In a recent N.Y. Times article (, a palliative care doctor made the argument that many patients and caregivers underestimate the burdens of helping someone die at home. They may not understand that, as patients get closer to death, the care they need increases. They make need help getting dressed, getting to the bathroom or to a chair by the TV. Ultimately, they may not be able to leave the bed at all and may be unconscious much of the time, especially if they are in a lot of pain.

Physical homecare is expensive, often running $40 an hour or more for the simplest kind of help, and there is usually a minimum number of hours you required to pay for each day. An in-home aid can easily cost $150 a day, plus the cost of a hospital bed rental and supplies like diapers, oxygen, bandages, laundry, etc. and the fuss of feeding and comforting visitors. Home hospice care may provide several hours of nursing a week as well as the supplies and medicines the patient will need, but hospice does not provide daily physical help at home.

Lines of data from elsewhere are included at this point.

-- ==== Sys2Proof/Laws/PerInstr.lean ====
section
/-!
SUPPORT. Facts about every command as syntax, one lemma per constructor.

`PayloadLength`: a command's serialisation is its word and as many payload bytes as the word alone announces
(spec/30_encoding.md R88).
-/

namespace Sys2Proof.Laws.PayloadLength

/-- The serialisation's length is known from group and direction alone (R88). -/
def Statement (i : Instr) : Prop := (encode i).length = 1 + payloadBytes i.group i.dir

theorem writeClock (v : ClockValue) : Statement (.writeClock v) := rfl
theorem readClock : Statement .readClock := rfl
theorem writeAlarm1 (a : AlarmValue) : Statement (.writeAlarm1 a) := rfl
theorem readAlarm1 : Statement .readAlarm1 := rfl
theorem writeAlarm2 (a : AlarmValue) : Statement (.writeAlarm2 a) := rfl
theorem readAlarm2 : Statement .readAlarm2 := rfl
theorem writeControl (c : ControlValue) : Statement (.writeControl c) := rfl
theorem readControl : Statement .readControl := rfl

end Sys2Proof.Laws.PayloadLength
end

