/-- Settles O18: byte by byte. -/
theorem alarmAndControlReencode : Obligations.AlarmAndControlReencode := by
  unfold Obligations.AlarmAndControlReencode
  refine ⟨fun p => forall₂_congr fun j h => ?_, fun p => forall₂_congr fun j h => ?_, encodeControl_decodeControl⟩
  · interval_cases j
    · exact reencode_flag_three_iff p[0]
    · exact reencode_flag_three_iff p[1]
    · exact reencode_flag_two_iff p[2]
    · exact reencode_flag_two_iff p[3]
  · interval_cases j
    · exact reencode_flag_three_iff p[0]
    · exact reencode_flag_two_iff p[1]
    · exact reencode_flag_two_iff p[2]

/-! ### Reserved bits -/

/-- A byte below `2 ^ w` has no bit in common with one that has no bit below `w`. -/
theorem and_eq_zero_of_lt {x m : Byte} (w : Nat) (hx : x.toNat < 2 ^ w) (hm : mask w &&& m = 0) : x &&& m = 0 := by
  have hself : x &&& mask w = x := by
    rw [← BitVec.toNat_inj, and_mask_toNat, Nat.mod_eq_of_lt hx]
  rw [← hself, BitVec.and_assoc, hm]
  exact BitVec.and_zero

theorem packBcd_and_eq_zero (v : Byte) {m : Byte} {tw : Nat} (h : tw ≤ 4) (hm : mask (4 + tw) &&& m = 0) :
    packBcd v tw &&& m = 0 :=
  and_eq_zero_of_lt (4 + tw) (packBcd_lt v h) hm

theorem packFlag_and_eq_zero (f : Bit) {m : Byte} (hm : 0x80 &&& m = 0) : packFlag f &&& m = 0 := by
  have hself : packFlag f &&& 0x80 = packFlag f := by
    revert f
    decide
  rw [← hself, BitVec.and_assoc, hm]
  exact BitVec.and_zero

theorem flag_packBcd_and_eq_zero (f : Bit) (v : Byte) {m : Byte} {tw : Nat} (h : tw ≤ 4) (hflag : 0x80 &&& m = 0)
    (hm : mask (4 + tw) &&& m = 0) : (packFlag f ||| packBcd v tw) &&& m = 0 := by
  rw [BitVec.and_or_distrib_right, packFlag_and_eq_zero f hflag, packBcd_and_eq_zero v h hm]
  exact BitVec.or_zero

/-- Bit 7 stays clear of three tens bits. -/
theorem packBcd_three_reserved (v : Byte) : packBcd v 3 &&& 0x80 = 0 := packBcd_and_eq_zero v (by decide) (by decide)

/-- Bits 7 and 6 stay clear of two tens bits. -/
theorem packBcd_two_reserved (v : Byte) : packBcd v 2 &&& 0xC0 = 0 := packBcd_and_eq_zero v (by decide) (by decide)

/-- Bit 6 stays clear of a mask flag and two tens bits. -/
theorem flag_packBcd_two_reserved (f : Bit) (v : Byte) : (packFlag f ||| packBcd v 2) &&& 0x40 = 0 :=
  flag_packBcd_and_eq_zero f v (by decide) (by decide) (by decide)

/-- Bits 6 and 5 stay clear of the month and the century flag. -/
theorem packBcd_month_reserved (v : Byte) (f : Bit) : (packBcd v 1 ||| packFlag f) &&& 0x60 = 0 := by
  rw [BitVec.or_comm]
  exact flag_packBcd_and_eq_zero f v (by decide) (by decide) (by decide)

theorem packDay_reserved (v : Byte) : packPlain v 0 3 &&& 0xF8 = 0 := by
  revert v
  decide

/-- Settles O19: no field of a byte reaches a reserved bit. -/
theorem reservedBitsZero : Obligations.ReservedBitsZero := by
  unfold Obligations.ReservedBitsZero
  refine ⟨fun v j h => ?_, fun a j h => ?_, fun a j h => ?_⟩
  · interval_cases j
    · exact packBcd_three_reserved v.seconds
    · exact packBcd_three_reserved v.minutes
    · exact packBcd_two_reserved v.hours
    · exact packDay_reserved v.day
    · exact packBcd_two_reserved v.date
    · exact packBcd_month_reserved v.month v.century
    · exact BitVec.and_zero
  · interval_cases j
    · exact BitVec.and_zero
    · exact BitVec.and_zero
    · exact flag_packBcd_two_reserved a.m3 a.hours
    · exact flag_packBcd_two_reserved a.m4 a.date
  · interval_cases j
    · exact BitVec.and_zero
    · exact flag_packBcd_two_reserved a.m3 a.hours
    · exact flag_packBcd_two_reserved a.m4 a.date

end Sys2Proof.Machine

namespace Sys2Proof.Machine

/-!
### The outcomes of the eight commands (spec/43_operations.md R180 to R189; spec/42_transactions.md R153 to R156)

By `exec_ok` and `exec_fail` a command of a ready block has two ends. Each statement about one command is the end of its
direction, read off with that command's image or bytes.
-/

section
variable {i : Instr} {s : State}

/-- A read all of whose answers are `ok` delivers the decoded bytes and leaves the registers (R154, R180). -/
theorem exec_read_ok (hd : i.dir = .read) (hs : s.Ready) (ha : s.AnswersOk 7) :
    ∃ t, exec i s = .next t ∧ t.res = some .ok ∧ t.vout = decodeGroup i.group (s.rxBytes i.group) ∧ t.phase = .idle ∧
      t.done = true ∧ t.trace = s.trace ++ readEvents i.group (s.rxBytes i.group) := by
  obtain ⟨t, hexec, htrace⟩ := exec_read_trace hd hs ha
  have hend := exec_ok i s hs (by rwa [hd])
  rw [hexec] at hend
  cases hend
  refine ⟨_, hexec, rfl, ?_, rfl, rfl, htrace⟩
  obtain ⟨-, hbuf, -⟩ := readSeq_done i.group s ha
  have hbytes := Buf.bytes_ofBytes (s.rxBytes i.group) ((s.rxBytes_length i.group).trans_le (len_le_seven _))
  rw [s.rxBytes_length, ← hbuf] at hbytes
  rw [completeOk_vout, requestsOf_of_read hd, acceptCommand, imageOf_of_read hd, hd]
  exact (delivered_of_bytes rfl hbytes).1

/-- A write all of whose answers are `ok` sends its image, which lands in its group's registers (R49, R155, R180). -/
theorem exec_write_ok (hd : i.dir = .write) (hs : s.Ready) (ha : s.AnswersOk 5) :
    ∃ t, exec i s = .next t ∧ t.res = some .ok ∧ t.vout = none ∧ t.phase = .idle ∧ t.done = true ∧
      t.trace = s.trace ++ writeEvents i.group (imageOf i) ∧
      t.mem = Memory.writeBytes s.mem (base i.group).toNat (imageOf i) := by
  obtain ⟨t, hexec, htrace⟩ := exec_write_trace hd hs ha
  have hend := exec_ok i s hs (by rwa [hd])
  rw [hexec] at hend
  cases hend
  refine ⟨_, hexec, rfl, delivered_of_write hd, rfl, rfl, htrace, ?_⟩
  obtain ⟨-, -, hmem⟩ := writeSeq_done i.group (imageOf i) s ha
  rw [completeOk_mem, requestsOf_of_write hd, acceptCommand, hd]
  exact hmem

/-- A command one of whose answers fails reports FAIL and delivers nothing (R205). -/
theorem exec_fail_outcome (i : Instr) (hs : s.Ready) {k : Nat} (hk : k ≤ lastStep i.dir) (hf : s.FailsAt k) :
    ∃ t, exec i s = .next t ∧ t.res = some .fail ∧ t.vout = none ∧ t.phase = .idle ∧ t.done = true :=
  ⟨_, exec_fail i s k hs hk hf, rfl, rfl, rfl, rfl⟩

end

/-! ### The reads -/

/-- Settles O22: the seven clock bytes decoded field by field. -/
theorem readClockDelivers : Obligations.ReadClockDelivers := by
  unfold Obligations.ReadClockDelivers
  intro s hs
  refine ⟨fun p0 p1 p2 p3 p4 p5 p6 ha hrx => ?_, fun k hk hf => exec_fail_outcome .readClock hs hk hf⟩
  obtain ⟨t, hexec, hres, hvout, hphase, hdone, htrace⟩ := exec_read_ok (i := .readClock) rfl hs ha
  rw [Instr.group, hrx] at hvout htrace
  exact ⟨t, decodeClock #v[p0, p1, p2, p3, p4, p5, p6], hexec, hres, hvout, hphase, hdone,
    unpackBcd_toNat p0 (by decide), unpackBcd_toNat p1 (by decide), unpackBcd_toNat p2 (by decide), unpackDay_toNat p3,
    unpackBcd_toNat p4 (by decide), unpackFlag_toNat p5, unpackBcd_toNat p5 (by decide),
    unpackBcd_toNat p6 (by decide), htrace⟩

/-- Settles O23: the four alarm-1 bytes decoded field by field. -/
theorem readAlarm1Delivers : Obligations.ReadAlarm1Delivers := by
  unfold Obligations.ReadAlarm1Delivers
  intro s hs
  refine ⟨fun p0 p1 p2 p3 ha hrx => ?_, fun k hk hf => exec_fail_outcome .readAlarm1 hs hk hf⟩
  obtain ⟨t, hexec, hres, hvout, hphase, hdone, htrace⟩ := exec_read_ok (i := .readAlarm1) rfl hs ha
  rw [Instr.group, hrx] at hvout htrace
  exact ⟨t, decodeAlarm1 #v[p0, p1, p2, p3], hexec, hres, hvout, hphase, hdone, unpackFlag_toNat p0,
    unpackBcd_toNat p0 (by decide), unpackFlag_toNat p1, unpackBcd_toNat p1 (by decide), unpackFlag_toNat p2,
    unpackBcd_toNat p2 (by decide), unpackFlag_toNat p3, unpackBcd_toNat p3 (by decide), htrace⟩

/-- Settles O24: the three alarm-2 bytes decoded field by field. -/
theorem readAlarm2Delivers : Obligations.ReadAlarm2Delivers := by
  unfold Obligations.ReadAlarm2Delivers
  intro s hs
  refine ⟨fun p0 p1 p2 ha hrx => ?_, fun k hk hf => exec_fail_outcome .readAlarm2 hs hk hf⟩
  obtain ⟨t, hexec, hres, hvout, hphase, hdone, htrace⟩ := exec_read_ok (i := .readAlarm2) rfl hs ha
  rw [Instr.group, hrx] at hvout htrace
  exact ⟨t, decodeAlarm2 #v[p0, p1, p2], hexec, hres, hvout, hphase, hdone, decodeAlarm2_m1 _, decodeAlarm2_seconds _,
    unpackFlag_toNat p0, unpackBcd_toNat p0 (by decide), unpackFlag_toNat p1, unpackBcd_toNat p1 (by decide),
    unpackFlag_toNat p2, unpackBcd_toNat p2 (by decide), htrace⟩

/-- Settles O25: the two control bytes as they are. -/
theorem readControlDelivers : Obligations.ReadControlDelivers := by
  unfold Obligations.ReadControlDelivers
  intro s hs
  refine ⟨fun p0 p1 ha hrx => ?_, fun k hk hf => exec_fail_outcome .readControl hs hk hf⟩
  obtain ⟨t, hexec, hres, hvout, hphase, hdone, htrace⟩ := exec_read_ok (i := .readControl) rfl hs ha
  rw [Instr.group, hrx] at hvout htrace
  exact ⟨t, hexec, hres, hvout, hphase, hdone, htrace⟩

/-! ### The writes -/

/-- The byte of a mask flag over a BCD field, in whole numbers: the field does not reach the flag (R131). -/
theorem flag_packBcd_toNat (f : Bit) (v : Byte) {tw : Nat} (h1 : 1 ≤ tw) (h2 : tw ≤ 3) :
    (packFlag f ||| packBcd v tw).toNat = 128 * f.toNat + bcdImage v tw := by
  rw [flag_or_bcd_toNat v f tw h1 h2, packBcd_toNat v (by omega)]

/-- The byte of the month and the century flag. -/
theorem packBcd_century_toNat (v : Byte) (f : Bit) :
    (packBcd v 1 ||| packFlag f).toNat = bcdImage v 1 + 128 * f.toNat := by
  rw [BitVec.or_comm, flag_packBcd_toNat f v (by decide) (by decide), Nat.add_comm]

/-- Settles O26: the seven bytes of the packed clock value. -/
theorem writeClockSends : Obligations.WriteClockSends := by
  unfold Obligations.WriteClockSends
  intro s v hs
  refine ⟨fun ha => ?_, fun k hk hf => exec_fail_outcome (.writeClock v) hs hk hf⟩
  obtain ⟨t, hexec, hres, hvout, hphase, hdone, htrace, -⟩ := exec_write_ok (i := .writeClock v) rfl hs ha
  exact ⟨t, _, _, _, _, _, _, _, hexec, hres, hvout, hphase, hdone, packBcd_toNat _ (by decide),
    packBcd_toNat _ (by decide), packBcd_toNat _ (by decide), packDay_toNat _, packBcd_toNat _ (by decide),
    packBcd_century_toNat _ _, packBcd_toNat _ (by decide), htrace⟩

/-- Settles O27: the four bytes of the packed alarm-1 value. -/
theorem writeAlarm1Sends : Obligations.WriteAlarm1Sends := by
  unfold Obligations.WriteAlarm1Sends
  intro s a hs
  refine ⟨fun ha => ?_, fun k hk hf => exec_fail_outcome (.writeAlarm1 a) hs hk hf⟩
  obtain ⟨t, hexec, hres, hvout, hphase, hdone, htrace, -⟩ := exec_write_ok (i := .writeAlarm1 a) rfl hs ha
  exact ⟨t, _, _, _, _, hexec, hres, hvout, hphase, hdone, flag_packBcd_toNat _ _ (by decide) (by decide),
    flag_packBcd_toNat _ _ (by decide) (by decide), flag_packBcd_toNat _ _ (by decide) (by decide),
    flag_packBcd_toNat _ _ (by decide) (by decide), htrace⟩

/-- Settles O28: the three bytes of the packed alarm-2 value, which `m1` and `seconds` do not enter. -/
theorem writeAlarm2Sends : Obligations.WriteAlarm2Sends := by
  unfold Obligations.WriteAlarm2Sends
  intro s a hs
  refine ⟨fun ha => ?_, fun k hk hf => exec_fail_outcome (.writeAlarm2 a) hs hk hf, fun m x => rfl⟩
  obtain ⟨t, hexec, hres, hvout, hphase, hdone, htrace, -⟩ := exec_write_ok (i := .writeAlarm2 a) rfl hs ha
  exact ⟨t, _, _, _, hexec, hres, hvout, hphase, hdone, flag_packBcd_toNat _ _ (by decide) (by decide),
    flag_packBcd_toNat _ _ (by decide) (by decide), flag_packBcd_toNat _ _ (by decide) (by decide), htrace⟩

/-- Settles O29: the two control bytes as they are. -/
theorem writeControlSends : Obligations.WriteControlSends := by
  unfold Obligations.WriteControlSends
  intro s c hs
  refine ⟨fun ha => ?_, fun k hk hf => exec_fail_outcome (.writeControl c) hs hk hf⟩
  obtain ⟨t, hexec, hres, hvout, hphase, hdone, htrace, -⟩ := exec_write_ok (i := .writeControl c) rfl hs ha
  exact ⟨t, hexec, hres, hvout, hphase, hdone, htrace⟩

/-! ### The two outcomes (R27, R28, R29) -/

theorem not_answersOk_iff (s : State) (n : Nat) : ¬ s.AnswersOk n ↔ ∃ j < n, s.answerAt j = .fail := by
  simp [State.AnswersOk]
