/-! ### Intent table (chapter 1) -/

/-- Freshness of an intent (R3). -/
inductive Freshness where
  | absent | live | stale
  deriving DecidableEq, Repr

/-- A TRACTION or BRAKE channel's dynamic fields (R3). -/
structure EffortChannel where
  intent : Option Nat
  fresh : Freshness
  timer : Timer
  deriving DecidableEq, Repr

/-- A mode record (R5). -/
structure ModeRecord where
  regime : Regime
  direction : Direction
  gradient : Int
  mass : Nat
  rail : Rail
  sand : Bool
  deriving DecidableEq, Repr

/-- The MODE channel's dynamic fields (R3). -/
structure ModeChannel where
  intent : Option ModeRecord
  fresh : Freshness
  timer : Timer
  deriving DecidableEq, Repr

/-- The intent table. -/
@[ext] structure IntentTable where
  channels : PerEffort EffortChannel
  mode : ModeChannel
  accepted : ModeRecord
  /-- the last taken MODE write had its gradient clipped or its rail hint code 3 (R15) -/
  adjusted : Bool
  /-- held effective traction T_A and T_B (R10) -/
  held : PerMotor Nat
  handed : PerRole (Option Word)
  addrs : PerRole (Option Addr)
  deriving DecidableEq, Repr

/-! ### Axle speed unit (chapter 3) -/

/-- Channel states (chapter 3.5). -/
inductive ChannelState where
  | disabled | settling | valid | still | fault
  deriving DecidableEq, Repr

/-- Four raw samples, `h0` the oldest (R56). -/
structure History where
  h0 : Int
  h1 : Int
  h2 : Int
  h3 : Int
  deriving DecidableEq, Repr

/-- Debounce of one phase input: the debounced level, how many consecutive opposite samples have been seen, and
the time stamp of the last edge (R48, R51). -/
structure PhaseFilter where
  level : Bool
  run : Nat
  stamp : Option Nat
  deriving DecidableEq, Repr

/-- What a counted P edge taken as a reversal would have left had it kept the stored direction: it comes into force
when a Q edge that arrives after it makes the two an illegal transition (R50, R51; log 28). -/
structure KeptDirection where
  positive : Bool
  period : Option Nat
  lastPrescaled : Option Nat
  prescalerCount : Nat
  deriving DecidableEq, Repr

/-- One axle channel (chapter 3). -/
structure Channel where
  p : PhaseFilter
  q : PhaseFilter
  /-- the next sample sets the debounced levels without an edge (R48) -/
  sync : Bool
  /-- stored direction, true for positive (R50) -/
  positive : Bool
  period : Option Nat
  lastPrescaled : Option Nat
  prescalerCount : Nat
  /-- of the last P edge, if it was counted as a reversal -/
  kept : Option KeptDirection
  standstill : Timer
  still : Bool
  state : ChannelState
  history : Option History
  filtered : Option Int
  acceleration : Option Int
  lastRaw : Option Int
  illegal : Nat
  settleCount : Nat
  cleanCount : Nat
  movement : Nat
  deriving DecidableEq, Repr

/-- The axle speed unit; `held` once the movement wake of this STANDBY has been delivered (R62). -/
structure AxleUnit where
  channels : PerAxle Channel
  held : Bool
  deriving DecidableEq, Repr

/-- The sample a channel hands on at a latch (R61). -/
structure Sample where
  state : ChannelState
  filtered : Option Int
  acceleration : Option Int
  raw : Option Int
  deriving DecidableEq, Repr

/-! ### Reference unit (chapter 4) -/

/-- Reference sources (R70). -/
inductive RefSource where
  | own | chain | held | lost
  deriving DecidableEq, Repr

/-- The reference record (R65). The signed reference is read off magnitude and sense. -/
structure Reference where
  magnitude : Nat
  sense : Sense
  acceleration : Int
  source : RefSource
  hold : Timer
  chainRef : Option Int
  odometer : Odo
  /-- nm -/
  remainder : Nat
  step : Nat
  rollback : Nat
  deriving DecidableEq, Repr

/-! ### Chain frame (chapter 9) -/

/-- A good frame's contents (R160); byte 6 and 7 as the notice, if present. -/
structure Frame where
  regime : Regime
  direction : Direction
  valid : Bool
  reference : Int
  notice : Option (Kind × Nat)
  sand : Bool
  deriving DecidableEq, Repr

/-! ### Adhesion evaluator (chapter 5) -/

/-- Axle slip states (R84). -/
inductive SlipState where
  | excluded | adhering | creep | excursion | recovery
  deriving DecidableEq, Repr

/-- One slip record (R84); its excursion timer stands in `Evaluator.timers`. -/
structure SlipRecord where
  state : SlipState
  slip : Option Int
  counted : Option Int
  countedAcc : Option Int
  kind : Option Kind
  entered : Bool
  repeats : Nat
  mark : Option Odo
  deriving DecidableEq, Repr

/-- One bogie record (R95). -/
structure BogieRecord where
  c : Nat
  onset : Option Kind
  inExcursion : Bool
  poor : Bool
  becamePoor : Bool
  blind : Bool
  floorPending : Bool
  deriving DecidableEq, Repr

/-- The reference results an evaluation carries (R76). -/
structure RefResults where
  magnitude : Nat
  sense : Sense
  source : RefSource
  acceleration : Int
  odometer : Odo
  step : Nat
  rollback : Nat
  deriving DecidableEq, Repr

/-- An evaluation between its stages and its completion: the copy of the records and what it will deliver
(R80, R99). -/
structure Evaluation where
  slips : PerAxle SlipRecord
  bogies : PerBogie BogieRecord
  ref : RefResults
  regime : Regime
  direction : Direction
  frame : Option Frame
  started : Nat
  deriving DecidableEq, Repr
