/-- The blocks at a wake that leads to ACTIVE or FALLBACK; entry to FALLBACK raises FALLBACK, and one allocator run is
made (R20, R21, R44, R138, R139, R166, R169; log 23). -/
def wakeServing (s : State) : State :=
  let s1 := chainWake true (fetchStart (startRefresh s))
  if s.ctl.part = .fallback then rewords false (allocatorFallback (raise .fallback s1)) else run false false s1

/-- The blocks at a wake that leads to SETUP (R115, R155, R169). -/
def wakeSetup (s : State) : State := chainWake false (sandGoSetup (emptyNotices s))

/-- WAKING ends: the part enters the state that the mark and the previous state fix, and every block acts; a held host
transaction is decoded after this (R63, R77, R79, R101, R182, R190). -/
def endWaking (s : State) : State :=
  let s1 := restartHold (slipWake (axleWake (withCtl Controller.woken s)))
  reportStart (if s1.inForce then wakeServing s1 else wakeSetup s1)

/-! ### Resets and start-up (R171, R172) -/

/-- Entry to RESET: every operation in progress is dropped and every block takes its power-on values (R171; log 1). The
time base, the input lines and the model's own fields are kept; a transaction dropped may still be answered (log 44). -/
def resetPart (x : RestartCause) (s : State) : State :=
  { State.reset with
    now := s.now, pins := s.pins, memory := s.memory.dropped s.ip.port, draws := s.draws, pending := s.pending
    ctl := { Controller.reset with resetBy := x } }

/-- The page base of a strap code (R171). -/
def pageBaseOf (straps : BitVec 2) : Addr :=
  match straps.toNat with
  | 0 => 0x3FF00 | 1 => 0x1FF00 | 2 => 0x0FF00 | _ => 0x00000

/-- Reset ends: the page base is latched, the restart cause set, every configuration item at its default, and the part
enters PUBLISH (R171). -/
def startUp (straps : BitVec 2) (s : State) : State :=
  if s.ctl.part = .reset then
    { s with
      pins := { s.pins with straps := straps, resetLine := false }
      ctl :=
        { s.ctl with
          part := .publish, pageBase := pageBaseOf straps, restartCause := s.ctl.resetBy, publishOffset := 0
          publishAttempts := 0 }
      cfg := { str := StructureConfig.default, tun := TuningConfig.default } }
  else s

/-- Entry to SETUP from PUBLISH: the channels settle, the control-period and report timers start and an update falls due,
the chain receiver hunts (R64, R79, R169, R189; log 13). -/
def enterSetup (s : State) : State :=
  let s1 := withCtl (fun c => { c with part := .setup }) s
  let s2 : State :=
    { s1 with chain := { s1.chain with receiving := none, bits := { level := s1.pins.chainIn, char := none } } }
  reportStart (restartPeriod (axleSetupEntry s2))

/-- A write of the default image has ended: done, tried again up to three attempts, or skipped with MEMORY_FAULT; true
beside the state when offset 0xFF has ended (R172). -/
def publishEnd (ok : Bool) (s : State) : State :=
  let freed : State := { s with ip := { s.ip with port := none } }
  let skipped := !ok && decide (3 ≤ s.ctl.publishAttempts + 1)
  let s1 := raiseIf skipped .memoryFault freed
  if ok || skipped then
    if s.ctl.publishOffset = 0xFF then enterSetup s1
    else
      withCtl (fun c => { c with publishOffset := c.publishOffset + 1, publishAttempts := 0 }) s1
  else withCtl (fun c => { c with publishAttempts := c.publishAttempts + 1 }) s1

end Sys2Proof.Machine
end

A good alternative to home care is a stand-alone hospice, where patients can receive palliative care and psychological counseling, but such places are few and far between. A Hospice facility can be a wonderful place for the patient and family to spend end of life, but it is pricey, sometimes as high as $400-$500 a day, and only patients who agree to forgo all curative treatment can be admitted. This requirement was based on the effort to makes hospice less expensive, but it makes less and less sense as time goes on and the line between symptom relief and curative treatments becomes blurred ( Perhaps admission should be more about what kind of treatment patients need and less on what it costs.

At home, caregivers often face flare-ups in pain and other symptoms that they are ill-equipped to handle, like intense pain or difficulty breathing. Most home hospice care does not include intravenous delivery of pain medication (which is the most effective), and hospice nurses are not available in the middle of the night, except, perhaps, by phone. At the same time, hospice units in hospitals often close because of the restrictions imposed by Medicare on curative treatment, making them less appealing to those who want to continue treatment alongside palliative care.

Trying to meet the needs of the dying can be complicated by the presence of young children in the home, or the arrival of guests who want to say good-bye. Families in the midst of their own grief may feel called upon to deal with the reactions of visitors who fall apart on the way out the door. This issue is especially likely when a younger adults die and their children become helpless bystanders. Children too often take too much responsibility for the well-being of their parents even feeling like they failed when the parent dies. In the hospital or hospice, an abundance of professional helpers can ease their concerns.

None-the-less, over the last few years, more people have now chosen to die at home than in a hospital and research has shown that families experience easier grief and patients are more satisfied when they die at home. So what can you do to make the situation as “doable” as possible?

  1. Expect that the effort to help someone to die at home will be exhausting, both emotionally and physically.
  2. Ask for help. You may not feel like cooking or cleaning while you are caring for someone full-time. Friends are often eager and ready to help with any mundane tasks, but caregivers are notorious for not asking. Get over your embarrassment and reach out!
  3. Engage a home hospice service, either non-profit or for profit, who will send a nurse once or twice a week to check the patient’s vitals and medications, administer specialty care, and advise caregivers on the progress of the disease. Home caregivers should not try to manage dying at home without professional assistance.
  4. Put one of your family members or friends in charge of communication. When someone is dying, there are often incessant phone calls and emails from people seeking information or trying to help you organize and survive your experience. Have an email and phone list handy and instruct the communicator about what you want to say and have them answer any follow-up questions.
  5. Be prepared to put your life on hold. You will need to take a leave or vacation. Caregiving for a dying patient is a full-time job unless you can afford for someone to be there physically day and night.
  6. And probably most important, be sure that you take good care of yourself. Be in touch with a counselor or join one of the many on-line groups for caregivers. Hospices often offer free services for caregivers and bereavement counseling after the patient has died. Be sure you eat well, get exercise and rest when you can. Meditation, prayer and daily rituals like warm baths or back rubs can make all the difference.

As my yoga teacher one told me “You should be taking care of others from what runs over your cup, not from the dregs at the bottom.”